(Stored data)

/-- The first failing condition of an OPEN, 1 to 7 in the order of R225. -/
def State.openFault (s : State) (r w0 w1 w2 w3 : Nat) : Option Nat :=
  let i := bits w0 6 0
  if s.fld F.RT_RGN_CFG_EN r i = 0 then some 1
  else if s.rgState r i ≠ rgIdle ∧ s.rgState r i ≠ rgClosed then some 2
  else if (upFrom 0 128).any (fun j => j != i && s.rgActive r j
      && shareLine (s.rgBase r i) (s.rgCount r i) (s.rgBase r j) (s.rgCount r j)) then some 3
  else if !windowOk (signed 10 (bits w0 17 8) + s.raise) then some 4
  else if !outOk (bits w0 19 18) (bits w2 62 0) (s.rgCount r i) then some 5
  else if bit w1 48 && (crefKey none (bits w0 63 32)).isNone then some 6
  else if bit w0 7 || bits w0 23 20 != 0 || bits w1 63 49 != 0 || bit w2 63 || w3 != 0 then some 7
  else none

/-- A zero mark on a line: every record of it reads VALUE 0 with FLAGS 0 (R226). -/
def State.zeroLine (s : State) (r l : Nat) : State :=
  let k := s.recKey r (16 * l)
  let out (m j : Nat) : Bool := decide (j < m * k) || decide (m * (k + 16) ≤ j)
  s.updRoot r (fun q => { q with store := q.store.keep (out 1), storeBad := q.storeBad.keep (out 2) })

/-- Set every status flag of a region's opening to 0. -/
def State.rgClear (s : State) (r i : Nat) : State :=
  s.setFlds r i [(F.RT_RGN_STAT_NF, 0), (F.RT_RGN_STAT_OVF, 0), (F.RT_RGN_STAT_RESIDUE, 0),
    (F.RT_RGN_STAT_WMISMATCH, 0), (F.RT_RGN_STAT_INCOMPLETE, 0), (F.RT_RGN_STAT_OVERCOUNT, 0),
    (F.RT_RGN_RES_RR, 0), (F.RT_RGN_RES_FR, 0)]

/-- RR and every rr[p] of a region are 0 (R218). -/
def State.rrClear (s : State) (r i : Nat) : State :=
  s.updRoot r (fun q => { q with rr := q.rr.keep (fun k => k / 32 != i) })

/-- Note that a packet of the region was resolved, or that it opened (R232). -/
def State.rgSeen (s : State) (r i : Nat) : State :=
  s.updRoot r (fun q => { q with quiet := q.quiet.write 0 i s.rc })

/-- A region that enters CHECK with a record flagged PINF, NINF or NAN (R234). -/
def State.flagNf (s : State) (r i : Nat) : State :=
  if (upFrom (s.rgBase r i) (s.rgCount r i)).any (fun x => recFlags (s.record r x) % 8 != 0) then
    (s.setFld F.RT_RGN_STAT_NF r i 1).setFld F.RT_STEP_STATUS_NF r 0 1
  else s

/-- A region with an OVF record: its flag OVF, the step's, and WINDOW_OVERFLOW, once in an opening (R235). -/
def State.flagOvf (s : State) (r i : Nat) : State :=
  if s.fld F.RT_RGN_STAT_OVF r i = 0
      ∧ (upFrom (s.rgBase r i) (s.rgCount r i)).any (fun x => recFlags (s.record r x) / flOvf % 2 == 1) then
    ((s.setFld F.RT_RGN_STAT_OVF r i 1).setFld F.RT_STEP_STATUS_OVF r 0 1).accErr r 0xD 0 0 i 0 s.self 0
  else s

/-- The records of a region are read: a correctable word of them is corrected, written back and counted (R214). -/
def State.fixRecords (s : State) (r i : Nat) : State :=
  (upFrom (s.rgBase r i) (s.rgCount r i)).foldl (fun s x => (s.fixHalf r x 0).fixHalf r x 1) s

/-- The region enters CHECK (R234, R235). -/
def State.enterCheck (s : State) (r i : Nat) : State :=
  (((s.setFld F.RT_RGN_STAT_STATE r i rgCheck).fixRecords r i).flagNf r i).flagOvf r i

...

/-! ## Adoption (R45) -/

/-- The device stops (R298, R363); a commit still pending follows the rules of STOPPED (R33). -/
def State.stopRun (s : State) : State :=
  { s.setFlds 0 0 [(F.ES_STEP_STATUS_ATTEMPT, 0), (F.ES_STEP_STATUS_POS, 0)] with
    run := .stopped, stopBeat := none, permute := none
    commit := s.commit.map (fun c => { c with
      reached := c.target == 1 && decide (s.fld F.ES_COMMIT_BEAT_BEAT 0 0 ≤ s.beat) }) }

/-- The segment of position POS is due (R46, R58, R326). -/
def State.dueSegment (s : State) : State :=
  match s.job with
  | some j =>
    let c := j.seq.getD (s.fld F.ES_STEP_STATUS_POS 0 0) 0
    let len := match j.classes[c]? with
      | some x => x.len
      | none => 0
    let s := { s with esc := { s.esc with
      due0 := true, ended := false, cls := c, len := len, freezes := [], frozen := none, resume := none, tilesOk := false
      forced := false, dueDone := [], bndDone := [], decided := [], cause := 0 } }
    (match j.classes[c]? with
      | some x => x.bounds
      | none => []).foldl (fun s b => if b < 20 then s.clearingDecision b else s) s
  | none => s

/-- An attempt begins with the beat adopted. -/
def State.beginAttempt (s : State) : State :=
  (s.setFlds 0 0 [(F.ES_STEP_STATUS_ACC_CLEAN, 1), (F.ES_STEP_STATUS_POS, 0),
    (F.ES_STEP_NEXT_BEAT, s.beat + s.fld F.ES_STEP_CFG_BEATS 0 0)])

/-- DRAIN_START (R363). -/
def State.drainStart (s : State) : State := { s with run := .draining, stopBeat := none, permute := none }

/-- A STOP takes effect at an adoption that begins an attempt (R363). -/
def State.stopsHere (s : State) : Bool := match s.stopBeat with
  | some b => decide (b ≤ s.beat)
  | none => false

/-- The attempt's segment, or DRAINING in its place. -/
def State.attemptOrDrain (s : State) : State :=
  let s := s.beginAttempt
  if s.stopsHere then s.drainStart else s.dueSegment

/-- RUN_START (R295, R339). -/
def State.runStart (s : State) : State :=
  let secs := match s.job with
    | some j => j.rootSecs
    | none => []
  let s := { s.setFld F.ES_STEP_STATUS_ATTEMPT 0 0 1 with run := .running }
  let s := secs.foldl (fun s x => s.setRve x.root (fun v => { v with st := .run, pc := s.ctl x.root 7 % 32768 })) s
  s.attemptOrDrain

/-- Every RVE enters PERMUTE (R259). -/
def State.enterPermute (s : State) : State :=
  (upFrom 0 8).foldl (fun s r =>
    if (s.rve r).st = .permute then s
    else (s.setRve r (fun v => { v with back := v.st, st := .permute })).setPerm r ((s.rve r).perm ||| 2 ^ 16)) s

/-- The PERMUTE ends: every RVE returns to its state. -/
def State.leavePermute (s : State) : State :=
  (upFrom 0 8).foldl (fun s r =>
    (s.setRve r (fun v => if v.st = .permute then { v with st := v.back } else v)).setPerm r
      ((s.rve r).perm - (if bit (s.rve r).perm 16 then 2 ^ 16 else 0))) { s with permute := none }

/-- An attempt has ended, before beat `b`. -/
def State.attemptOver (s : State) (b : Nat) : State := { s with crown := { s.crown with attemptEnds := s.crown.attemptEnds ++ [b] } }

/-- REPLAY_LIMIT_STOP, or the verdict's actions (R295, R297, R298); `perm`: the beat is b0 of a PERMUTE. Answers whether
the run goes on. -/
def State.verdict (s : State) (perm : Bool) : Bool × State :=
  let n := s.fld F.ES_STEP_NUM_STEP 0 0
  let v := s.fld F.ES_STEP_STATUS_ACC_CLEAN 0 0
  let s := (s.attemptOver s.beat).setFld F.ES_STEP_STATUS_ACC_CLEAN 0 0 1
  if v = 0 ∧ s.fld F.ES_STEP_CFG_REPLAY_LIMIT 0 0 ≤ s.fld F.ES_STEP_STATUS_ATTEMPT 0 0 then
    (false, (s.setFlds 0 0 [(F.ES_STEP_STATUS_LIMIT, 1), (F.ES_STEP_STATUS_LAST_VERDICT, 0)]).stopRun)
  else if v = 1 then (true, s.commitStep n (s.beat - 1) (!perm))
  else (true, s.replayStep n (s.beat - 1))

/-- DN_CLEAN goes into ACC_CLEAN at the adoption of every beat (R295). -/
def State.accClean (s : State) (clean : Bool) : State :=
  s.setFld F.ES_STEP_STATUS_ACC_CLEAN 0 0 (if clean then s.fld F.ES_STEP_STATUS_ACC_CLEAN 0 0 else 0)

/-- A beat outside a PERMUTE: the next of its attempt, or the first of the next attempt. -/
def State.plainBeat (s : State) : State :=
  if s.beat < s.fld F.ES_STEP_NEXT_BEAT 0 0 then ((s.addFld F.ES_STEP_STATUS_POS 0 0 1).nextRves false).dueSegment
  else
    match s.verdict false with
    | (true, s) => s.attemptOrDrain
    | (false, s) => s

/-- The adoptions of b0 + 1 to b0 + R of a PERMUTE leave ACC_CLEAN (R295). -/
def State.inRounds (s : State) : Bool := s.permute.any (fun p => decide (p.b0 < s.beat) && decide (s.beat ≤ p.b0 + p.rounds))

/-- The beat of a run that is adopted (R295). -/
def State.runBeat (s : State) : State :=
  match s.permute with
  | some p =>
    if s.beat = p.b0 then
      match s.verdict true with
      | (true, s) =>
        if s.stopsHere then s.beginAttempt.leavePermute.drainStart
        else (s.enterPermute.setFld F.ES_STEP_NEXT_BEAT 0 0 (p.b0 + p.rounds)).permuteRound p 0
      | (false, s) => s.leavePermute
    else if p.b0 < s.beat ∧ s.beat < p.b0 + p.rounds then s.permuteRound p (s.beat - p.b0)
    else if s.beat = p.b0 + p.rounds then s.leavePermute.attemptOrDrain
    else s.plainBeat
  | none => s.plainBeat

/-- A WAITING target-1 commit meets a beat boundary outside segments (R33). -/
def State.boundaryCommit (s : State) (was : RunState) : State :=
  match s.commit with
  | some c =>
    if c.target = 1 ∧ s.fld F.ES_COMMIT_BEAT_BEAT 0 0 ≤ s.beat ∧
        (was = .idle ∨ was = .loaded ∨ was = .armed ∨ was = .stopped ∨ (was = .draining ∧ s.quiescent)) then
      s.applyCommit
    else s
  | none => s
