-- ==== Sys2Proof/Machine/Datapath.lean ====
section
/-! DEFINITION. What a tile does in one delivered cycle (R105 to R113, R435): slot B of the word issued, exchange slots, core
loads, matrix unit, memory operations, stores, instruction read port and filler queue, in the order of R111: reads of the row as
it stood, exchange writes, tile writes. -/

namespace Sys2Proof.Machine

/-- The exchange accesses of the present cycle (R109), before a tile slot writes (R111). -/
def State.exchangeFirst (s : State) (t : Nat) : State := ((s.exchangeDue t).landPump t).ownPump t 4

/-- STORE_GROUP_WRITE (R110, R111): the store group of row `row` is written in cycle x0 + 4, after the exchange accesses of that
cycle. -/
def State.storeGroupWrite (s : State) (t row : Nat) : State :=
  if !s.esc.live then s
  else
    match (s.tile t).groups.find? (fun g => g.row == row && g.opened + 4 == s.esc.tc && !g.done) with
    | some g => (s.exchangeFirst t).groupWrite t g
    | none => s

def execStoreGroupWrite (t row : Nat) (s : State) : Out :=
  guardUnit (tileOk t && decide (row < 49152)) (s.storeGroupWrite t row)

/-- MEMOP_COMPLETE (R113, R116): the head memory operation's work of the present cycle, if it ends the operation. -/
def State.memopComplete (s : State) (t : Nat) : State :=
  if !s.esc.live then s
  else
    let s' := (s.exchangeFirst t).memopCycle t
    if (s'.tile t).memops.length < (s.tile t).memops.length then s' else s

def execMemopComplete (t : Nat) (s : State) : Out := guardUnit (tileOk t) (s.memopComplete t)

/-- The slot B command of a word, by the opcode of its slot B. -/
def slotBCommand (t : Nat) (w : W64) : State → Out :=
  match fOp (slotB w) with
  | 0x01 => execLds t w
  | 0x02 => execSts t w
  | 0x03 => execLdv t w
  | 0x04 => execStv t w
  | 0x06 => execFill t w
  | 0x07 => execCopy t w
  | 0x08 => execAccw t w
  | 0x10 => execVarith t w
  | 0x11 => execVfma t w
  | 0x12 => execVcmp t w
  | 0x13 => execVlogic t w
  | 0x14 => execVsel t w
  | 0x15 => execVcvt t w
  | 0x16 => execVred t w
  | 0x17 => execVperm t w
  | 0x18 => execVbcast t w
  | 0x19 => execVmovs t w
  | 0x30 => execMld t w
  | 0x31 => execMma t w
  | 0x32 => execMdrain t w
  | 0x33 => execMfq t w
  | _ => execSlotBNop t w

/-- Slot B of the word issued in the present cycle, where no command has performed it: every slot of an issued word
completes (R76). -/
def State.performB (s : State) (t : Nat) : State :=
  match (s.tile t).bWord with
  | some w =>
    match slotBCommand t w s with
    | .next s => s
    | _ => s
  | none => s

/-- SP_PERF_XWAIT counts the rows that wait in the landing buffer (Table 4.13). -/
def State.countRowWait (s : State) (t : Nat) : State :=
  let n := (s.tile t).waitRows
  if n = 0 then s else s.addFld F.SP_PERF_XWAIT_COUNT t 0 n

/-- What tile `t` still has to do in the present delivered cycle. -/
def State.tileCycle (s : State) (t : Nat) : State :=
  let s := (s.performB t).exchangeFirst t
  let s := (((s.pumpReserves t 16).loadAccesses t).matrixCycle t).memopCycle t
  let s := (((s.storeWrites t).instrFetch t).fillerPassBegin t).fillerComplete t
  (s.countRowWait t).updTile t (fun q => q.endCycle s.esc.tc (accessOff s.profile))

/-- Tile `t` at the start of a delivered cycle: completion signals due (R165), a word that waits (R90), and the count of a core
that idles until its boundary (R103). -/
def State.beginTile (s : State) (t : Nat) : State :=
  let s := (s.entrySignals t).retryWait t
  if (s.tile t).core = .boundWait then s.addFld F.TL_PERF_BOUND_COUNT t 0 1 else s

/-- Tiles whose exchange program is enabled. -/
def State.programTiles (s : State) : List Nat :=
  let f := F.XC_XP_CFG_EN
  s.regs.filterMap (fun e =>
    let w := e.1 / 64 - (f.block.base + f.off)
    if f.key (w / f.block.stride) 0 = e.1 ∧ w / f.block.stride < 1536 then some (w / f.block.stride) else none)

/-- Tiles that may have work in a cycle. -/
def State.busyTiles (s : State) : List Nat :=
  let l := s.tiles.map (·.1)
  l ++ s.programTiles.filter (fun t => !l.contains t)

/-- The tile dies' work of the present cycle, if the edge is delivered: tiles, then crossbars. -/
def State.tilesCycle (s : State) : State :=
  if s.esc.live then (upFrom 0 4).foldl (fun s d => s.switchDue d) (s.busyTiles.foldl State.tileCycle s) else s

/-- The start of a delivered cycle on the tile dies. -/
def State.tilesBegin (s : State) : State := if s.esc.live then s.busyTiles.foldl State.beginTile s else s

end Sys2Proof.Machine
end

* * *

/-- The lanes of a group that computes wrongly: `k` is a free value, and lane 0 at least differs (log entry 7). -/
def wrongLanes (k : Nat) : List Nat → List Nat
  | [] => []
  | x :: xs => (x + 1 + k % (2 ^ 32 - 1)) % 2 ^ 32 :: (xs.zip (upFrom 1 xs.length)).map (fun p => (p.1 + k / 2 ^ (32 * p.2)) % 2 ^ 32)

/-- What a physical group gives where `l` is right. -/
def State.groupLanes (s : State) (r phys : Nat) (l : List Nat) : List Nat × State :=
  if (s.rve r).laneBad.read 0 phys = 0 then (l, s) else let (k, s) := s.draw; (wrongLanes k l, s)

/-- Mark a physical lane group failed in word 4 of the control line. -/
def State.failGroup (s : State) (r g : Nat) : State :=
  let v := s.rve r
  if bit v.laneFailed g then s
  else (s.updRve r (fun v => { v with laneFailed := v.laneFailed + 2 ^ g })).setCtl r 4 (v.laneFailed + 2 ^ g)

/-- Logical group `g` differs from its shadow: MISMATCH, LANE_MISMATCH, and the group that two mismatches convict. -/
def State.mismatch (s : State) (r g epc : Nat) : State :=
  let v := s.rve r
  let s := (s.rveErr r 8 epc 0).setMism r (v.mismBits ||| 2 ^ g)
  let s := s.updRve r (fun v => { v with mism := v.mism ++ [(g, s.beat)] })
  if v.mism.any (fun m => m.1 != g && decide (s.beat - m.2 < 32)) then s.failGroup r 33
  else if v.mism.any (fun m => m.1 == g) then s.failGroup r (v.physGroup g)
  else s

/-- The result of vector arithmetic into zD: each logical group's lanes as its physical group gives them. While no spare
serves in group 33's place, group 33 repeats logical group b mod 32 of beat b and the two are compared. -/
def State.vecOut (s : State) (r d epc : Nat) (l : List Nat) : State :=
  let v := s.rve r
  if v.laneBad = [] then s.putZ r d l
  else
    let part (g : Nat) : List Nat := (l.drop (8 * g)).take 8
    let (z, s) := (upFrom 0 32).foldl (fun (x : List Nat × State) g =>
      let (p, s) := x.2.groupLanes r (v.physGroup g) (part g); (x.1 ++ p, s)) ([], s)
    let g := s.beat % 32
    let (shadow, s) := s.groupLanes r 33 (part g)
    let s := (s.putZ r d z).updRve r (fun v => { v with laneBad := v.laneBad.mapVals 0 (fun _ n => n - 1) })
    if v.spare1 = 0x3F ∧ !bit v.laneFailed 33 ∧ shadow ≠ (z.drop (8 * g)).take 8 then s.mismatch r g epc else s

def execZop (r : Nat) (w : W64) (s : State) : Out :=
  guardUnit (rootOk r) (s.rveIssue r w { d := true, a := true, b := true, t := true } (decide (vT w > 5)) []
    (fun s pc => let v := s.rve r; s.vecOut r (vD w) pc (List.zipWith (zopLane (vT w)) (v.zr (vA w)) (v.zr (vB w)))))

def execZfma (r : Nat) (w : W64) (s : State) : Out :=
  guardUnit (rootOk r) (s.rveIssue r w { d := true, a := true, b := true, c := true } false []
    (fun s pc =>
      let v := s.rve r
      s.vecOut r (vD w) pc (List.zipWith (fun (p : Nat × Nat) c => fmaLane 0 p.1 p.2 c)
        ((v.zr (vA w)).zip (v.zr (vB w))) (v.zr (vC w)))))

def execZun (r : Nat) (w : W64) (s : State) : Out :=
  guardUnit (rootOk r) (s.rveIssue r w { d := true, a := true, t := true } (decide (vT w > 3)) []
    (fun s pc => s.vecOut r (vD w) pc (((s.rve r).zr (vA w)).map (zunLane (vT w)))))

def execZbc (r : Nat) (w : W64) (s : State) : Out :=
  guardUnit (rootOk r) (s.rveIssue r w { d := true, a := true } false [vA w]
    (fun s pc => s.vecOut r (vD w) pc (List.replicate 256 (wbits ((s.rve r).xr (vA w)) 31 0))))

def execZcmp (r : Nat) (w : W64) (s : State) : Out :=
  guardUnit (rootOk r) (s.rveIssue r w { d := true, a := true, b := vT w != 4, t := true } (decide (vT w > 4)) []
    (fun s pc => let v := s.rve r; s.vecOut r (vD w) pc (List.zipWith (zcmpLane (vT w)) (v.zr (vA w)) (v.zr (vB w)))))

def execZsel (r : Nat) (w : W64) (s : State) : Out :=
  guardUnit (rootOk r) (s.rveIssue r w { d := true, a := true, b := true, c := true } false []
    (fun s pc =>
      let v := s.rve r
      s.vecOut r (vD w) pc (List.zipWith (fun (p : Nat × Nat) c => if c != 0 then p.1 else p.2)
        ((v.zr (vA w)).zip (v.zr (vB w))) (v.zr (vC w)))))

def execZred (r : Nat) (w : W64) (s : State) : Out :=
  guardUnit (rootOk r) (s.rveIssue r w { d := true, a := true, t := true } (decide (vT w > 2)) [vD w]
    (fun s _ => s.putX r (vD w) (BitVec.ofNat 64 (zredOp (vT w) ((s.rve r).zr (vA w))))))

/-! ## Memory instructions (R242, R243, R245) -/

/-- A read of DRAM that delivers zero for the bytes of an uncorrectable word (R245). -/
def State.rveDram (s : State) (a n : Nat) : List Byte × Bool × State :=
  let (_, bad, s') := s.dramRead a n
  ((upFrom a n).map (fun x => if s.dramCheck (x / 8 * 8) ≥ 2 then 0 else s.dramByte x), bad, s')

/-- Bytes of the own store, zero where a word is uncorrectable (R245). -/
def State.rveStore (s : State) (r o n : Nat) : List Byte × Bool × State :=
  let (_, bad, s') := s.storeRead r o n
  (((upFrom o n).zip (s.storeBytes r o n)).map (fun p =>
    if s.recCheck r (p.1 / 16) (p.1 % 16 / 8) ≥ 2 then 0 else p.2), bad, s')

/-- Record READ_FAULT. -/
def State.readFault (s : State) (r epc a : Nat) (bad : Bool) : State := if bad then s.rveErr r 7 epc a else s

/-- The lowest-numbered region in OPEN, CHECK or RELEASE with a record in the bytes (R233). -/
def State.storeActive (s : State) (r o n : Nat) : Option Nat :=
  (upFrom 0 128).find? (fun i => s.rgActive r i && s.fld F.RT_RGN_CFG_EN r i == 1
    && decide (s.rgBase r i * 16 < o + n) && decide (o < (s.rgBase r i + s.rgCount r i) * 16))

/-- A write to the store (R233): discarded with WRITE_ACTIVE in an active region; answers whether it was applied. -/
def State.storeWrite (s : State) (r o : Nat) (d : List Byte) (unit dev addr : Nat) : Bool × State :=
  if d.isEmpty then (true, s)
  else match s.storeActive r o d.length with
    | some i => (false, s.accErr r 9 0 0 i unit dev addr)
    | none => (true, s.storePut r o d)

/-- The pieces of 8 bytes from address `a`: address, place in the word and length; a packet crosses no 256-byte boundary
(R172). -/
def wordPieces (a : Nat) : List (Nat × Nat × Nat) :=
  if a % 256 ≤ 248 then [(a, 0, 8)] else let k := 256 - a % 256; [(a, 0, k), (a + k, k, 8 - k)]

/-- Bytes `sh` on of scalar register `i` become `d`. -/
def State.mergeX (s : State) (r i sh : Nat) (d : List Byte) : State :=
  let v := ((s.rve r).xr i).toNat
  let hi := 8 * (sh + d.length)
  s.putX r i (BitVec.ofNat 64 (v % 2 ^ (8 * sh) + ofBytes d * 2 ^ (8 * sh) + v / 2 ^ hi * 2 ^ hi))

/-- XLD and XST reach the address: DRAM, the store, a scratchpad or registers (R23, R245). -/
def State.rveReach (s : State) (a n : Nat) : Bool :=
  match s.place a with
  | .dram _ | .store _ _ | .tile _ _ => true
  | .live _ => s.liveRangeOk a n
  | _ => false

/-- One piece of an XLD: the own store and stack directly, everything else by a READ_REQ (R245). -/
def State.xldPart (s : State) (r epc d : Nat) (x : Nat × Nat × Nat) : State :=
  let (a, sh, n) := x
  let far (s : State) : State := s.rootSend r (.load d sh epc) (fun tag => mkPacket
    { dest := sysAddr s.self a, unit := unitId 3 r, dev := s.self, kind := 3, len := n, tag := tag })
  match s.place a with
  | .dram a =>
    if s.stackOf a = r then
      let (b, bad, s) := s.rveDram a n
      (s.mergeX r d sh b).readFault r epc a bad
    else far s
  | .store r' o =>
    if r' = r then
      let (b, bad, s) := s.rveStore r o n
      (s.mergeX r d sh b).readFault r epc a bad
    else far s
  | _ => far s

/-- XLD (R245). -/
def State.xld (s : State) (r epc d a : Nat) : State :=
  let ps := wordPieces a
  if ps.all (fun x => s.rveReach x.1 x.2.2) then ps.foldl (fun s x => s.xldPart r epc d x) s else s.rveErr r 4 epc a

_Exercise prompt_: In your answer, include only the lines above starting at the line that holds "let s := (s.putZ" and ending at the line that holds "(decide (vT w > 4)) []", copied exactly.

_Output for this task_:
    let s := (s.putZ r d z).updRve r (fun v => { v with laneBad := v.laneBad.mapVals 0 (fun _ n => n - 1) })
    if v.spare1 = 0x3F ∧ !bit v.laneFailed 33 ∧ shadow ≠ (z.drop (8 * g)).take 8 then s.mismatch r g epc else s

def execZop (r : Nat) (w : W64) (s : State) : Out :=
  guardUnit (rootOk r) (s.rveIssue r w { d := true, a := true, b := true, t := true } (decide (vT w > 5)) []
    (fun s pc => let v := s.rve r; s.vecOut r (vD w) pc (List.zipWith (zopLane (vT w)) (v.zr (vA w)) (v.zr (vB w)))))

def execZfma (r : Nat) (w : W64) (s : State) : Out :=
  guardUnit (rootOk r) (s.rveIssue r w { d := true, a := true, b := true, c := true } false []
    (fun s pc =>
      let v := s.rve r
      s.vecOut r (vD w) pc (List.zipWith (fun (p : Nat × Nat) c => fmaLane 0 p.1 p.2 c)
        ((v.zr (vA w)).zip (v.zr (vB w))) (v.zr (vC w)))))

def execZun (r : Nat) (w : W64) (s : State) : Out :=
  guardUnit (rootOk r) (s.rveIssue r w { d := true, a := true, t := true } (decide (vT w > 3)) []
    (fun s pc => s.vecOut r (vD w) pc (((s.rve r).zr (vA w)).map (zunLane (vT w)))))

def execZbc (r : Nat) (w : W64) (s : State) : Out :=
  guardUnit (rootOk r) (s.rveIssue r w { d := true, a := true } false [vA w]
    (fun s pc => s.vecOut r (vD w) pc (List.replicate 256 (wbits ((s.rve r).xr (vA w)) 31 0))))

def execZcmp (r : Nat) (w : W64) (s : State) : Out :=
  guardUnit (rootOk r) (s.rveIssue r w { d := true, a := true, b := vT w != 4, t := true } (decide (vT w > 4)) []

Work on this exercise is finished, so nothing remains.